@OpenGradient Estaba evaluando en pruebas un agente interactivo en la red cuando el retraso de la respuesta llegó a dos segundos.
La ejecución de la GPU en sí tardó menos de 200 milisegundos. El resto del tiempo no era tránsito de red; era la capa de verificación esperando finalizar la prueba de ejecución.
Había tratado la verificación como un impuesto por sobrecarga que se paga en silencio en segundo plano.
No lo es. El retraso dejó al descubierto una tensión estructural más profunda: la brecha entre la ejecución en tiempo real y la certeza criptográfica.
Generar una prueba válida de inferencia lleva tiempo. Si una aplicación exige una verificación estricta antes de mostrar una respuesta, mata la experiencia fluida necesaria para el chat en vivo o los agentes autónomos. Pero si te apoyas en una ventana optimista—aceptando la salida de inmediato y verificándola de forma asíncrona—la aplicación corre el riesgo de actuar sobre una respuesta corrupta o manipulada antes de que la red pueda cortar al operador.

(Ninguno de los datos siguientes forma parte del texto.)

-- ==== Sys2Proof/Machine/Home.lean ====
section
/-! DEFINITION. The home agent: checks at admission (R20, R87, R246), and the transaction of a line (R57-R75). -/

namespace Sys2Proof.Machine

/-! ## Who asks, and what for -/

/-- The host that a request counts as: the requester, or the host that rang the doorbell of a core's launch (R246). -/
def reqHost (s : State) (r : Req) : Nat := match r.core with | some c => coreHost s c | none => peerHost r.m.peer

/-- Whether a request comes from a compute core. -/
def fromCore (r : Req) : Bool := peerIsAgent r.m.peer

/-- Whether the operation writes the line. -/
def Msg.isWrite (m : Msg) : Bool := m.opcode == opWrNc || m.opcode == opWrStash

/-- R20 step 4: whether the extent is granted to the requester. -/
def granted (s : State) (r : Req) (e : Extent) : Bool :=
  decide (r.m.composition = e.comp) &&
  (fromCore r || (e.shared && isMember s e.comp (peerHost r.m.peer)) || (!e.shared && decide (peerHost r.m.peer = e.owner)))

/-- R20 step 5: whether the rights hold what the operation needs. -/
def hasRight (r : Req) (e : Extent) : Bool :=
  (!fromCore r || e.canCompute) &&
  (if r.m.opcode = opAtomic then e.canAtomic
   else if r.m.isWrite then e.canWrite
   else if r.m.opcode = opRdOwn then e.canRead && (e.canWrite || e.canAtomic)
   else e.canRead)

/-- R20 steps 1 and 2; an atomic retry with a ledger entry passes a DRAINING extent (R24). -/
def checkExtent (s : State) (r : Req) (x : Option (Nat × Extent)) : Option (Nat × Nat) :=
  match x with
  | none => some (stDenied, 0)
  | some (_, e) =>
    if e.state = 2 then
      (if r.m.opcode = opAtomic && r.m.retry && (ledgerFind s (ledgerHost r.m) r.m.ledgerId).isSome then none
       else some (stRevoked, 0))
    else if e.state = 3 ∨ e.state = 4 then some (stRevoked, 0)
    else none

/-- R20 steps 3 to 5. -/
def checkGrant (s : State) (r : Req) (e : Extent) : Option (Nat × Nat) :=
  if e.state = 5 then some (stRetry, 0)
  else if !granted s r e then some (stDenied, 0)
  else if !hasRight r e then some (stDenied, 0)
  else none

/-- R87, R81 and R231 step 1: refusals that come before R20. -/
def checkRequester (s : State) (r : Req) : Option (Nat × Nat) :=
  let k := compOf s r.m.composition
  if k.state = 3 then some (stFatal, dCompositionFatal)
  else if !fromCore r && isLost s (peerHost r.m.peer) then some (stDenied, dHostLost)
  else if !fromCore r && k.departed.contains (peerHost r.m.peer) then some (stDenied, dNotMember)
  else none

/-- Whether the extent is the arena of its composition (R245). -/
def isArena (s : State) (id : Nat) (e : Extent) : Bool :=
  let k := compOf s e.comp
  k.arenaValid && decide (k.arena = id)

/-- The record, not `FREE`, that owns an arena tile (R244). -/
def arenaOwner (s : State) (c tile : Nat) : Option Rec :=
  (s.comps.recs.find? (fun p => decide (p.2.state ≠ 0) && decide (p.2.comp = c) && decide (p.2.firstTile ≤ tile) &&
    decide (tile < p.2.firstTile + p.2.tiles))).map Prod.snd

/-- The guard of R246: whether the record of the tile grants the request. -/
def guardOk (s : State) (r : Req) (c : Nat) : Bool :=
  match arenaOwner s c (tileOf r.m.line) with
  | none => false
  | some k =>
    let h := reqHost s r
    let known := !fromCore r || r.core.isSome
    known && (
      (decide (k.state = 1) && decide (h = k.producer)) ||
      ((decide (k.state = 2) || decide (k.state = 3)) && decide (h = k.producer) && r.m.isRead) ||
      (decide (k.state = 4) && decide (h = k.consumer)))

/-- Checks that follow R20: arena guard (R246), coded tiles (R140), version lines (R115), staged extents (R117). -/
def checkPlace (s : State) (r : Req) (id : Nat) (e : Extent) : Option (Nat × Nat) :=
  let op := r.m.opcode
  if isArena s id e && (op == opRdOwn || op == opAtomic || op == opWrStash || !guardOk s r e.comp) then
    some (stDenied, dHandoffGuard)
  else if !fromCore r && (tileDescOf s e.comp e.tileDesc).codec ≠ 0 && (op == opRdOwn || op == opAtomic || op == opWrStash) then
    some (stDenied, dCodedTile)
  else if (versionAt s r.m.line).isSome && !(op == opRdNc || (op == opAtomic && r.m.aop == 9 && r.m.word == 0)) then
    some (stDenied, dVersionLine)
  else if (r.m.isWrite || op == opAtomic) && (regions s).any (fun p => decide (regCurrent p.2 = id)) then
    some (stDenied, dStageLocked)
  else none
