/-! ## Ending requests -/

/-- Answer a request with a status and detail, as the home. -/
def endReq (st d : Nat) (s : State) (r : Req) : State :=
  let s1 := if r.m.opcode = opAtomic then
      (match ledgerFind s (ledgerHost r.m) r.m.ledgerId with
       | some e => if e.state = 0 then
           (if st = stPoison then ledgerDone s r.m stPoison 0 false else delLedger s (ledgerHost r.m) r.m.ledgerId) else s
       | none => s) else s
  answerReq s1 none r (homeResp s1 r st d 0)

/-- The lines with a transaction or waiting work. -/
def busyLines (s : State) (p : Nat → Bool) : List Nat :=
  ((s.home.txns.keys ++ s.home.waiters.map Prod.fst).filter p).dedup

/-- The requests of a transaction: those it serves, and write-backs that took part in it (R67). -/
def Txn.held (t : Txn) : List Req :=
  t.work.reqs ++ ((t.resps.map Prod.fst).filter (fun r => !t.work.reqs.any (fun q => decide (q.admNo = r.admNo))))

/-- Complete every admitted request that satisfies p with a status (R21, R86). A transaction left without requests
ends; responses it had already built for other requests are sent. -/
def endAll (s : State) (p : Req → Bool) (st d : Nat) : State :=
  let ws := (s.home.waiters.map (fun w => w.2.reqs.filter p)).flatten
  let strip : Work → Work := fun w => match w with | .ops rs => .ops (rs.filter (fun r => !p r)) | x => x
  let live : Work → Bool := fun w => match w with | .ops rs => !rs.isEmpty | _ => true
  let s1 := s.onHome (fun h => { h with waiters := (h.waiters.map (fun w => (w.1, strip w.2))).filter (fun w => live w.2) })
  let s2 := ws.foldl (endReq st d) s1
  (s2.home.txns.filter (fun x => x.2.held.any p)).foldl (fun s x =>
    let (line, t) := x
    let rs := t.held.filter p
    let s' := rs.foldl (endReq st d) s
    let s'' := (t.resps.filter (fun q => !p q.1)).foldl (fun s q => answerReq s none q.1 q.2) s'
    let s3 := s''.onTwin (fun w => { w with held := w.held.filter (fun q => decide (q.2 ≠ HeldItem.txn line)) })
    let s4 := s3.onTier (fun q => { q with recover := q.recover.del line })
    if live (strip t.work) then putTxn s4 line { t with work := strip t.work, resps := [] } else unblock s4 line) s2

/-! ## Extents (R21) -/

/-- Change an extent's state: the generation rises by one; the change is mirrored. -/
def changeExt (s : State) (id : Nat) (f : Extent → Extent) : State :=
  let e := extOf s id
  let e1 := f e
  let e2 := { e1 with generation := inc32 e.generation }
  let s1 := setExt s id e2
  mirrorOnly s1 [recObject 0x211002 id 32 e2.toNat e.comp]

/-- Post an extent event with its ID and generation. -/
def extEvent (s : State) (id code : Nat) (more : List (Nat × Nat)) (both : Bool) : State :=
  let e := extOf s id
  let p := pay ([(2, id), (4, e.generation)] ++ more)
  if both then postBoth s e.comp code p else post s code (some e.comp) p

/-- Whether two extents overlap (R18). -/
def Extent.overlaps (a b : Extent) : Bool := decide (a.base < b.base + b.length) && decide (b.base < a.base + a.length)

/-- Result codes of object 2110.04. -/
abbrev xsDone : Nat := 0
abbrev xsBusy : Nat := 1
abbrev xsOverlap : Nat := 2
abbrev xsBadState : Nat := 3
abbrev xsBadDescriptor : Nat := 4
abbrev xsNoCapacity : Nat := 5

/-- The checks of a `BIND` (R18, R19, R21, R92, R95). -/
def bindCheck (s : State) (id v : Nat) : Nat :=
  let e := Extent.ofNat v
  if (extOf s id).state ≠ 0 then xsBadState
  else if e.backing > 1 ∨ e.length = 0 ∨ e.base + e.length > 2 ^ 31 then xsBadDescriptor
  else if e.backing = 0 ∧ (!stripeValid (stripeHeader s e.stripeSet) ∨ e.base < stripeOrigin (stripeHeader s e.stripeSet)) then
    xsBadDescriptor
  else if s.home.exts.any (fun p => decide (p.2.state ≠ 0) && p.2.overlaps e) then xsOverlap
  else if e.backing = 1 ∧ quotaSum s + fastTiles s + e.length > tierSlots then xsNoCapacity
  else xsDone

/-- `BIND` (R21 first row): the staged descriptor becomes the extent, ACTIVE. -/
def bindExt (s : State) (id v : Nat) : State :=
  let e := Extent.ofNat v
  let s1 := changeExt s id (fun old => { e with
    state := 1, generation := old.generation, drainAt := none, marked := 0, slotMask := getObj s 0x251005 e.comp })
  let s2 := post s1 0x0A10 (some e.comp) (pay [(2, id), (4, (extOf s1 id).generation)])
  s2

/-- Drain timeout of an extent in ns (R21, object 2111.01). -/
def drainNs (s : State) (e : Extent) : Nat := 1000 * (if e.drainUs = 0 then cfg s 0x211101 else e.drainUs)

/-- The lines with a filter entry that satisfy p, in ascending order of their sets, as a walk reads them (R78). -/
def entryLines (s : State) (p : Nat → FEntry → Bool) : List Nat :=
  ((s.home.filter.filter (fun x => p x.1 x.2)).foldl
    (fun (m : SMap Nat) x => m.put (filterSet x.1 * 2 ^ 40 + x.1) x.1) []).map Prod.snd

/-- A walk acts on the entries of an extent: their holders are snooped (R78). -/
def walkRevoke (s : State) (id : Nat) : State :=
  (entryLines s (fun l _ => (extOf s id).covers (tileOf l))).foldl (fun s l => enqueue s l .inval) s

/-- Start a walk, or join the running one (R78). -/
def joinWalk (s : State) (c : WalkCause) : State := s.onHome (fun h => { h with walk := h.walk ++ [c] })

/-- `REVOKE` (R21): drain starts, holders are snooped. -/
def revokeExt (s : State) (id : Nat) : State :=
  let t := s.now + drainNs s (extOf s id)
  let s1 := changeExt s id (fun e => { e with state := 2, drainAt := some t })
  let s2 := extEvent s1 id 0x0A11 [] false
  walkRevoke (joinWalk s2 (.revoke id)) id

/-- Whether a region uses an extent as face, current or staging extent (R119). -/
def regionUses (s : State) (id : Nat) : Bool :=
  let e := extOf s id
  (regions s).any (fun p =>
    decide (regCurrent p.2 = id) || (List.range 8).any (fun i => slotValid (regSlot p.2 i) && decide (slotExtent (regSlot p.2 i) = id)) ||
    (decide (e.base ≤ regFace p.2) && decide (regFace p.2 + regLength p.2 ≤ e.base + e.length)))

/-- Whether `REVOKE` is refused (R21, R119, R245). -/
def revokeRefused (s : State) (id : Nat) : Bool :=
  let e := extOf s id
  decide (e.state ≠ 1) || regionUses s id ||
  (isArena s id e && s.comps.recs.any (fun p => decide (p.2.state ≠ 0) && decide (p.2.comp = e.comp)))

/-- Every tile of the extent is marked, or none is left: its last state (R21). -/
def extMarked (s : State) (id : Nat) : State :=
  let e := extOf s id
  if e.marked < e.length then s
  else if e.state = 4 then extEvent (changeExt s id (fun x => { x with state := 0, marked := 0 })) id 0x0A13 [] false
  else if e.state = 5 then extEvent (changeExt s id (fun x => { x with state := 1, marked := 0 })) id 0x0A14 [(1, 1)] false
  else s

/-- `RESTORE` (R21). -/
def restoreExt (s : State) (id : Nat) : State :=
  extEvent (changeExt s id (fun e => { e with state := 1 })) id 0x0A14 [(1, 0)] false

/-- `RELEASE` (R21): every tile is to be marked zero-valued under the scrub budget. -/
def releaseExt (s : State) (id : Nat) : State := changeExt s id (fun e => { e with state := 4, marked := 0 })

/-- Whether work or a filter entry of an extent is outstanding, or its walk still runs (R21, R23, R78). -/
def drainPending (s : State) (id : Nat) : Bool :=
  let e := extOf s id
  s.home.walk.contains (.revoke id) ||
  !(busyLines s (fun l => e.covers (tileOf l))).isEmpty || !(entryLines s (fun l _ => e.covers (tileOf l))).isEmpty

/-- `DRAIN_COMPLETE` (R21): the last admitted request is done and every snooped line is back. -/
def drainComplete (s : State) (id : Nat) : State :=
  let e := extOf s id
  if e.state = 2 ∧ !drainPending s id then
    extEvent (changeExt s id (fun x => { x with state := 3, drainAt := none })) id 0x0A12 [(4, 0)] true
  else s

/-- Whether a request is writing its line. -/
def Req.writing (r : Req) : Bool := r.m.isWrite || r.m.opcode == opAtomic || r.m.opcode == opWbDirty

/-- Lines that a drain's end poisons (R21): an outstanding request is writing them, or a host still holds them modified. -/
def stragglers (s : State) (e : Extent) : List Nat :=
  let inE : Nat → Bool := fun l => e.covers (tileOf l)
  let tx := (s.home.txns.filter (fun p => inE p.1 && p.2.held.any Req.writing)).map Prod.fst
  let wt := (s.home.waiters.filter (fun p => inE p.1 && p.2.reqs.any Req.writing)).map Prod.fst
  let ow := entryLines s (fun l x => inE l && decide (x.mode = 0))
  (tx ++ wt ++ ow).dedup

/-- The end of a drain by its timer (R21): stragglers poisoned, outstanding requests completed with `POISON`, entries
removed. The number of lines poisoned is returned. -/
def endDrain (s : State) (id : Nat) : State × Nat :=
  let e := extOf s id
  let ls := stragglers s e
  let s1 := ls.foldl (fun s l => poisonAnywhere s l 0) s
  let s2 := mirrorOnly s1 (ls.map (recLine s1))
  let inE : Req → Bool := fun r => e.covers (tileOf r.m.line)
  let gone := entryLines s2 (fun l _ => e.covers (tileOf l))
  let isOps : Work → Bool := fun w => match w with | .ops _ => true | _ => false
  let s3 := endAll (s2.onHome (fun h => { h with
    waiters := h.waiters.filter (fun p => isOps p.2 || !e.covers (tileOf p.1))
    filter := h.filter.filter (fun p => !e.covers (tileOf p.1)) })) inE stPoison 0
  let inv := s3.home.txns.filter (fun p => e.covers (tileOf p.1))
  let s4 := s3.onHome (fun h => { h with
    timedOut := h.timedOut ++ (inv.map (fun p => p.2.snoops.map (fun x => (p.1, x.host, x.tag)))).flatten
    txns := h.txns.filter (fun p => !e.covers (tileOf p.1))
    waiters := h.waiters.filter (fun p => !e.covers (tileOf p.1))
    reserved := h.reserved.filter (fun l => !e.covers (tileOf l)) })
  (gone.foldl resumeWay (mirrorOnly s4 (gone.map (recFilter s4))), ls.length)

/-- `DRAIN_TIMER_EXPIRY` (R21). -/
def drainTimerExpiry (s : State) (id : Nat) : State :=
  let e := extOf s id
  match e.state, e.drainAt with
  | 2, some t =>
    let (s1, n) := endDrain (reachTime s t) id
    let s2 := addErr s1 0x211102 0 n
    extEvent (changeExt s2 id (fun x => { x with state := 3, drainAt := none })) id 0x0A12 [(4, n)] true
  | _, _ => s

/-- `TILE_ZERO_MARK`: one tile of a releasing or resetting extent is marked, one stack slot of the scrub budget
(R21, R106). -/
def tileZeroMark (s : State) (id : Nat) : State :=
  let e := extOf s id
  if (e.state = 4 ∨ e.state = 5) ∧ e.marked < e.length then
    let tile := e.base + e.marked
    let q := quadrantOf s e.comp tile
    if hasBudget s 0 q 2 1 then
      let s1 := markZero (charge s 0 q 2 1) tile
      extMarked (setExt s1 id { e with marked := e.marked + 1 }) id
    else s
  else s

/-- A composition reset reaches one extent (R21 reset rows). A draining extent ends its drain, posts 0x0A12 with the generation
it still has, and changes its state once (DEDUCED, log entry 52); the record for the composition's ring is kept though the
ring's extent may be reset as well (R22). -/
def resetExt (s : State) (id : Nat) : State :=
  let e := extOf s id
  if e.state = 1 then
    let (s1, _) := endDrain s id
    changeExt s1 id (fun x => { x with state := 5, marked := 0 })
  else if e.state = 2 then
    let (s1, n) := endDrain s id
    let s2 := addErr s1 0x211102 0 n
    let s3 := extEvent (setExt s2 id { extOf s2 id with drainAt := none }) id 0x0A12 [(4, n)] false
    let s3 := queueRing s3 e.comp 0x0A12 (pay [(2, id), (4, (extOf s2 id).generation), (4, n)]) (compOf s3 e.comp).ringValid
    changeExt s3 id (fun x => { x with state := 5, marked := 0 })
  else if e.state = 3 then changeExt s id (fun x => { x with state := 5, marked := 0 })
  else s

/-! ## Fatal compositions (R86, R87, R330) -/

/-- Mirror records of a composition: descriptor and state. -/
def recComp (s : State) (c : Nat) : List MRec :=
  [recObject 0x2A1002 c 32 (compOf s c).toNat c, recObject 0x2A1005 c 1 (compOf s c).state c]

/-- A composition enters the fatal state: its outstanding requests end with `FATAL`, 0x0421 is posted, and `event_vector`
goes to every member that is not lost (R86, R228). Cause: 0 pool loss, 1 pair loss. -/
def makeFatal (s : State) (c cause : Nat) : State :=
  let k := compOf s c
  if k.state = 1 then
    let s0 := setComp s c { k with state := 3 }
    let s1 := mirrorOnly s0 (recComp s0 c)
    let s2 := endAll s1 (fun r => decide (r.m.composition = c)) stFatal dCompositionFatal
    triggerHosts (postBoth s2 c 0x0421 (pay [(1, cause)])) c k.vector (liveMembers s2 c)
  else s

/-! ## Handoff rows for hosts (R250, R252) -/

/-- One change of a record outside a request (R250): generation, time, last function 0; mirrored. -/
def changeRec (s : State) (i : Nat) (f : Rec → Rec) : State :=
  let r := recOf s i
  let r1 := f r
  let r2 := { r1 with generation := inc32 r.generation, stateAt := usNow s, lastFunction := 0 }
  let s1 := setRec s i r2
  mirrorOnly s1 [recRecord s1 i]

Sigo volviendo a esta ventana de compromiso.
Si la reduces demasiado, aumentas de golpe la carga computacional sobre los validadores. Si la amplías demasiado, comprometes la confianza inmediata que hace necesaria una red verificable.
La prueba real para OpenGradient no será demostrar grandes lotes de trabajo sin conexión, donde la latencia es secundaria.
Será si la red puede respaldar una conversación rápida y de múltiples turnos sin hacer que el usuario espere a que la criptografía se ponga al día.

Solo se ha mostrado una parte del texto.